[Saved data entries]
----

/-- The code that a request draws before its own conditions: a field out of range, a reserved page; 0 for none (R260, R262). DESIGN CHOICE
(log 100): a run that passes the last page is out of range (3) before it is a write of reserved pages (2). -/
def MapReq.fieldCode (r : MapReq) : Nat :=
  if r.op = 0 ∨ 7 < r.op ∨ 4 ≤ r.flags ∨ 2 ^ 24 ≤ r.page ∨ r.count = 0 ∨ 65536 < r.count ∨ r.rest ≠ 0 then 3
  else if (r.op = 1 ∨ r.op = 3) ∧ (r.tier = 2 ∨ 3 < r.tier
      ∨ (r.device ≠ 255 ∧ (r.tier = 3 ∨ (r.tier = 0 ∧ 12 ≤ r.device) ∨ (r.tier = 1 ∧ 11 ≤ r.device)))) then 3
  else if 2 ^ 24 < r.page + r.count then 3
  else if firstReserved < r.page + r.count then 2
  else 0

/-- A request's pages are all mapped. -/
def State.allMapped (s : State) (r : MapReq) : Bool := r.pages.all fun p => (s.mapEntry p).v

/-- A page of the request is being copied: the request is processed once the copy is done. -/
def State.reqBusy (s : State) (r : MapReq) : Bool := r.pages.any fun p => (Kv.find? s.mem.migrating p).isSome

/-- Processes the next request of the run if it has this op: its own code for it, or its effect. -/
def State.processReq (s : State) (op : Nat) (code : State → MapReq → Nat) (act : State → MapReq → State) : State :=
  if s.runsMap && s.reqOk && s.nextReq.op == op && !s.reqBusy s.nextReq then
    let r := s.nextReq
    let c := if r.fieldCode ≠ 0 then r.fieldCode else code s r
    if c ≠ 0 then (s.failReq c).latchAll else ((act s r).passReq r.pages).latchAll
  else s

/-! ## Placement (R261) -/

/-- Device and frame that a page takes: tier, device, frame. -/
def State.placeReq (s : State) (tier dev p : Nat) : Option (Nat × Nat × Nat) :=
  let t := if tier = 3 then (if (List.range 12).any fun d => s.freeFrames 0 d != 0 then 0 else 1) else tier
  if dev = 255 then (s.placeAny t p).map fun x => (t, x.1, x.2) else (s.lowestFrame t dev).map fun f => (t, dev, f)

/-- The bit of the CXL device behind a logical number is set (R419). -/
def State.cxlReady (s : State) (n : Nat) : Bool := s.mem.cxl.any fun e => e.2.role == n && s.isReady (20 + e.1)

/-- Places pages one by one, `put` taking each frame: the state, or the code of the failure. -/
def State.placeAll (s : State) (tier dev : Nat) (skip : State → Nat → Bool) (put : State → Nat → Nat × Nat × Nat → State) (pages : List Nat) :
    State × Nat :=
  pages.foldl (fun (x : State × Nat) p =>
    if x.2 ≠ 0 ∨ skip x.1 p then x
    else
      match x.1.placeReq tier dev p with
      | none => (x.1, 3)
      | some y => if y.1 = 1 ∧ !x.1.cxlReady y.2.1 then (x.1, 4) else (put x.1 p y, 0)) (s, 0)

----

Work to be completed
Every line from the one that contains "if c ≠ 0 then" down to and including the last line of the records above must be set down exactly, with nothing else.

Result
    if c ≠ 0 then (s.failReq c).latchAll else ((act s r).passReq r.pages).latchAll
  else s

/-! ## Placement (R261) -/

/-- Device and frame that a page takes: tier, device, frame. -/
def State.placeReq (s : State) (tier dev p : Nat) : Option (Nat × Nat × Nat) :=
  let t := if tier = 3 then (if (List.range 12).any fun d => s.freeFrames 0 d != 0 then 0 else 1) else tier
  if dev = 255 then (s.placeAny t p).map fun x => (t, x.1, x.2) else (s.lowestFrame t dev).map fun f => (t, dev, f)

/-- The bit of the CXL device behind a logical number is set (R419). -/
def State.cxlReady (s : State) (n : Nat) : Bool := s.mem.cxl.any fun e => e.2.role == n && s.isReady (20 + e.1)

/-- Places pages one by one, `put` taking each frame: the state, or the code of the failure. -/
def State.placeAll (s : State) (tier dev : Nat) (skip : State → Nat → Bool) (put : State → Nat → Nat × Nat × Nat → State) (pages : List Nat) :
    State × Nat :=
  pages.foldl (fun (x : State × Nat) p =>
    if x.2 ≠ 0 ∨ skip x.1 p then x
    else
      match x.1.placeReq tier dev p with
      | none => (x.1, 3)
      | some y => if y.1 = 1 ∧ !x.1.cxlReady y.2.1 then (x.1, 4) else (put x.1 p y, 0)) (s, 0)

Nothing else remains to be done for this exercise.